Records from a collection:
-- ==== Sys2Proof/Laws/State.lean ====
section
/-! SUPPORT. What the named updates leave alone: one lemma per field of the state per update. -/

namespace Sys2Proof.Machine

/-! ### `State.setH` -/

@[simp] theorem State.setH_mem (s : State) (r : Reg) (i v : Nat) : (s.setH r i v).mem = s.mem := rfl
@[simp] theorem State.setH_flaws (s : State) (r : Reg) (i v : Nat) : (s.setH r i v).flaws = s.flaws := rfl
@[simp] theorem State.setH_mbx (s : State) (r : Reg) (i v : Nat) : (s.setH r i v).mbx = s.mbx := rfl
@[simp] theorem State.setH_cores (s : State) (r : Reg) (i v : Nat) : (s.setH r i v).cores = s.cores := rfl
@[simp] theorem State.setH_clusters (s : State) (r : Reg) (i v : Nat) : (s.setH r i v).clusters = s.clusters := rfl
@[simp] theorem State.setH_outbox (s : State) (r : Reg) (i v : Nat) : (s.setH r i v).outbox = s.outbox := rfl
@[simp] theorem State.setH_net (s : State) (r : Reg) (i v : Nat) : (s.setH r i v).net = s.net := rfl
@[simp] theorem State.setH_frontTab (s : State) (r : Reg) (i v : Nat) : (s.setH r i v).frontTab = s.frontTab := rfl
@[simp] theorem State.setH_frontQ (s : State) (r : Reg) (i v : Nat) : (s.setH r i v).frontQ = s.frontQ := rfl
@[simp] theorem State.setH_streams (s : State) (r : Reg) (i v : Nat) : (s.setH r i v).streams = s.streams := rfl
@[simp] theorem State.setH_frontHeld (s : State) (r : Reg) (i v : Nat) : (s.setH r i v).frontHeld = s.frontHeld := rfl
@[simp] theorem State.setH_quietG (s : State) (r : Reg) (i v : Nat) : (s.setH r i v).quietG = s.quietG := rfl
@[simp] theorem State.setH_quiescedG (s : State) (r : Reg) (i v : Nat) : (s.setH r i v).quiescedG = s.quiescedG := rfl
@[simp] theorem State.setH_quiesce (s : State) (r : Reg) (i v : Nat) : (s.setH r i v).quiesce = s.quiesce := rfl
@[simp] theorem State.setH_barrier (s : State) (r : Reg) (i v : Nat) : (s.setH r i v).barrier = s.barrier := rfl
@[simp] theorem State.setH_rake (s : State) (r : Reg) (i v : Nat) : (s.setH r i v).rake = s.rake := rfl
@[simp] theorem State.setH_step (s : State) (r : Reg) (i v : Nat) : (s.setH r i v).step = s.step := rfl
@[simp] theorem State.setH_sieve (s : State) (r : Reg) (i v : Nat) : (s.setH r i v).sieve = s.sieve := rfl
@[simp] theorem State.setH_layers (s : State) (r : Reg) (i v : Nat) : (s.setH r i v).layers = s.layers := rfl
@[simp] theorem State.setH_layersNext (s : State) (r : Reg) (i v : Nat) : (s.setH r i v).layersNext = s.layersNext := rfl
@[simp] theorem State.setH_factors (s : State) (r : Reg) (i v : Nat) : (s.setH r i v).factors = s.factors := rfl
@[simp] theorem State.setH_grafters (s : State) (r : Reg) (i v : Nat) : (s.setH r i v).grafters = s.grafters := rfl
@[simp] theorem State.setH_coll (s : State) (r : Reg) (i v : Nat) : (s.setH r i v).coll = s.coll := rfl
@[simp] theorem State.setH_links (s : State) (r : Reg) (i v : Nat) : (s.setH r i v).links = s.links := rfl
@[simp] theorem State.setH_harvest (s : State) (r : Reg) (i v : Nat) : (s.setH r i v).harvest = s.harvest := rfl
@[simp] theorem State.setH_rel (s : State) (r : Reg) (i v : Nat) : (s.setH r i v).rel = s.rel := rfl
@[simp] theorem State.setH_gauge (s : State) (r : Reg) (i v : Nat) : (s.setH r i v).gauge = s.gauge := rfl
@[simp] theorem State.setH_mb (s : State) (r : Reg) (i v : Nat) : (s.setH r i v).mb = s.mb := rfl
@[simp] theorem State.setH_host (s : State) (r : Reg) (i v : Nat) : (s.setH r i v).host = s.host := rfl
@[simp] theorem State.setH_sec (s : State) (r : Reg) (i v : Nat) : (s.setH r i v).sec = s.sec := rfl
@[simp] theorem State.setH_rst (s : State) (r : Reg) (i v : Nat) : (s.setH r i v).rst = s.rst := rfl
@[simp] theorem State.setH_pwr (s : State) (r : Reg) (i v : Nat) : (s.setH r i v).pwr = s.pwr := rfl
@[simp] theorem State.setH_fac (s : State) (r : Reg) (i v : Nat) : (s.setH r i v).fac = s.fac := rfl
@[simp] theorem State.setH_hubFlitCe (s : State) (r : Reg) (i v : Nat) : (s.setH r i v).hubFlitCe = s.hubFlitCe := rfl
@[simp] theorem State.setH_sundial (s : State) (r : Reg) (i v : Nat) : (s.setH r i v).sundial = s.sundial := rfl
@[simp] theorem State.setH_logs (s : State) (r : Reg) (i v : Nat) : (s.setH r i v).logs = s.logs := rfl
@[simp] theorem State.setH_logLost (s : State) (r : Reg) (i v : Nat) : (s.setH r i v).logLost = s.logLost := rfl
@[simp] theorem State.setH_policy (s : State) (r : Reg) (i v : Nat) : (s.setH r i v).policy = s.policy := rfl
@[simp] theorem State.setH_msix (s : State) (r : Reg) (i v : Nat) : (s.setH r i v).msix = s.msix := rfl
@[simp] theorem State.setH_fresh (s : State) (r : Reg) (i v : Nat) : (s.setH r i v).fresh = s.fresh := rfl
@[simp] theorem State.setH_pending (s : State) (r : Reg) (i v : Nat) : (s.setH r i v).pending = s.pending := rfl

/-! ### `State.setHf` -/

@[simp] theorem State.setHf_mem (s : State) (r : Reg) (i lo w v : Nat) : (s.setHf r i lo w v).mem = s.mem := rfl
@[simp] theorem State.setHf_flaws (s : State) (r : Reg) (i lo w v : Nat) : (s.setHf r i lo w v).flaws = s.flaws := rfl
@[simp] theorem State.setHf_mbx (s : State) (r : Reg) (i lo w v : Nat) : (s.setHf r i lo w v).mbx = s.mbx := rfl
@[simp] theorem State.setHf_cores (s : State) (r : Reg) (i lo w v : Nat) : (s.setHf r i lo w v).cores = s.cores := rfl
@[simp] theorem State.setHf_clusters (s : State) (r : Reg) (i lo w v : Nat) : (s.setHf r i lo w v).clusters = s.clusters := rfl
@[simp] theorem State.setHf_outbox (s : State) (r : Reg) (i lo w v : Nat) : (s.setHf r i lo w v).outbox = s.outbox := rfl
@[simp] theorem State.setHf_net (s : State) (r : Reg) (i lo w v : Nat) : (s.setHf r i lo w v).net = s.net := rfl
@[simp] theorem State.setHf_frontTab (s : State) (r : Reg) (i lo w v : Nat) : (s.setHf r i lo w v).frontTab = s.frontTab := rfl
@[simp] theorem State.setHf_frontQ (s : State) (r : Reg) (i lo w v : Nat) : (s.setHf r i lo w v).frontQ = s.frontQ := rfl
@[simp] theorem State.setHf_streams (s : State) (r : Reg) (i lo w v : Nat) : (s.setHf r i lo w v).streams = s.streams := rfl
@[simp] theorem State.setHf_frontHeld (s : State) (r : Reg) (i lo w v : Nat) : (s.setHf r i lo w v).frontHeld = s.frontHeld := rfl
@[simp] theorem State.setHf_quietG (s : State) (r : Reg) (i lo w v : Nat) : (s.setHf r i lo w v).quietG = s.quietG := rfl
@[simp] theorem State.setHf_quiescedG (s : State) (r : Reg) (i lo w v : Nat) : (s.setHf r i lo w v).quiescedG = s.quiescedG := rfl
@[simp] theorem State.setHf_quiesce (s : State) (r : Reg) (i lo w v : Nat) : (s.setHf r i lo w v).quiesce = s.quiesce := rfl
@[simp] theorem State.setHf_barrier (s : State) (r : Reg) (i lo w v : Nat) : (s.setHf r i lo w v).barrier = s.barrier := rfl
@[simp] theorem State.setHf_rake (s : State) (r : Reg) (i lo w v : Nat) : (s.setHf r i lo w v).rake = s.rake := rfl
@[simp] theorem State.setHf_step (s : State) (r : Reg) (i lo w v : Nat) : (s.setHf r i lo w v).step = s.step := rfl
@[simp] theorem State.setHf_sieve (s : State) (r : Reg) (i lo w v : Nat) : (s.setHf r i lo w v).sieve = s.sieve := rfl
@[simp] theorem State.setHf_layers (s : State) (r : Reg) (i lo w v : Nat) : (s.setHf r i lo w v).layers = s.layers := rfl
@[simp] theorem State.setHf_layersNext (s : State) (r : Reg) (i lo w v : Nat) : (s.setHf r i lo w v).layersNext = s.layersNext := rfl
@[simp] theorem State.setHf_factors (s : State) (r : Reg) (i lo w v : Nat) : (s.setHf r i lo w v).factors = s.factors := rfl
@[simp] theorem State.setHf_grafters (s : State) (r : Reg) (i lo w v : Nat) : (s.setHf r i lo w v).grafters = s.grafters := rfl
@[simp] theorem State.setHf_coll (s : State) (r : Reg) (i lo w v : Nat) : (s.setHf r i lo w v).coll = s.coll := rfl
@[simp] theorem State.setHf_links (s : State) (r : Reg) (i lo w v : Nat) : (s.setHf r i lo w v).links = s.links := rfl
@[simp] theorem State.setHf_harvest (s : State) (r : Reg) (i lo w v : Nat) : (s.setHf r i lo w v).harvest = s.harvest := rfl
@[simp] theorem State.setHf_rel (s : State) (r : Reg) (i lo w v : Nat) : (s.setHf r i lo w v).rel = s.rel := rfl
@[simp] theorem State.setHf_gauge (s : State) (r : Reg) (i lo w v : Nat) : (s.setHf r i lo w v).gauge = s.gauge := rfl
@[simp] theorem State.setHf_mb (s : State) (r : Reg) (i lo w v : Nat) : (s.setHf r i lo w v).mb = s.mb := rfl
@[simp] theorem State.setHf_host (s : State) (r : Reg) (i lo w v : Nat) : (s.setHf r i lo w v).host = s.host := rfl
@[simp] theorem State.setHf_sec (s : State) (r : Reg) (i lo w v : Nat) : (s.setHf r i lo w v).sec = s.sec := rfl
@[simp] theorem State.setHf_rst (s : State) (r : Reg) (i lo w v : Nat) : (s.setHf r i lo w v).rst = s.rst := rfl
@[simp] theorem State.setHf_pwr (s : State) (r : Reg) (i lo w v : Nat) : (s.setHf r i lo w v).pwr = s.pwr := rfl
@[simp] theorem State.setHf_fac (s : State) (r : Reg) (i lo w v : Nat) : (s.setHf r i lo w v).fac = s.fac := rfl
@[simp] theorem State.setHf_hubFlitCe (s : State) (r : Reg) (i lo w v : Nat) : (s.setHf r i lo w v).hubFlitCe = s.hubFlitCe := rfl
@[simp] theorem State.setHf_sundial (s : State) (r : Reg) (i lo w v : Nat) : (s.setHf r i lo w v).sundial = s.sundial := rfl
@[simp] theorem State.setHf_logs (s : State) (r : Reg) (i lo w v : Nat) : (s.setHf r i lo w v).logs = s.logs := rfl
@[simp] theorem State.setHf_logLost (s : State) (r : Reg) (i lo w v : Nat) : (s.setHf r i lo w v).logLost = s.logLost := rfl
@[simp] theorem State.setHf_policy (s : State) (r : Reg) (i lo w v : Nat) : (s.setHf r i lo w v).policy = s.policy := rfl
@[simp] theorem State.setHf_msix (s : State) (r : Reg) (i lo w v : Nat) : (s.setHf r i lo w v).msix = s.msix := rfl
@[simp] theorem State.setHf_fresh (s : State) (r : Reg) (i lo w v : Nat) : (s.setHf r i lo w v).fresh = s.fresh := rfl
@[simp] theorem State.setHf_pending (s : State) (r : Reg) (i lo w v : Nat) : (s.setHf r i lo w v).pending = s.pending := rfl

Activity: In the data above, copy every line where the string "fresh" appears.

Your solution:
@[simp] theorem State.setH_fresh (s : State) (r : Reg) (i v : Nat) : (s.setH r i v).fresh = s.fresh := rfl
@[simp] theorem State.setHf_fresh (s : State) (r : Reg) (i lo w v : Nat) : (s.setHf r i lo w v).fresh = s.fresh := rfl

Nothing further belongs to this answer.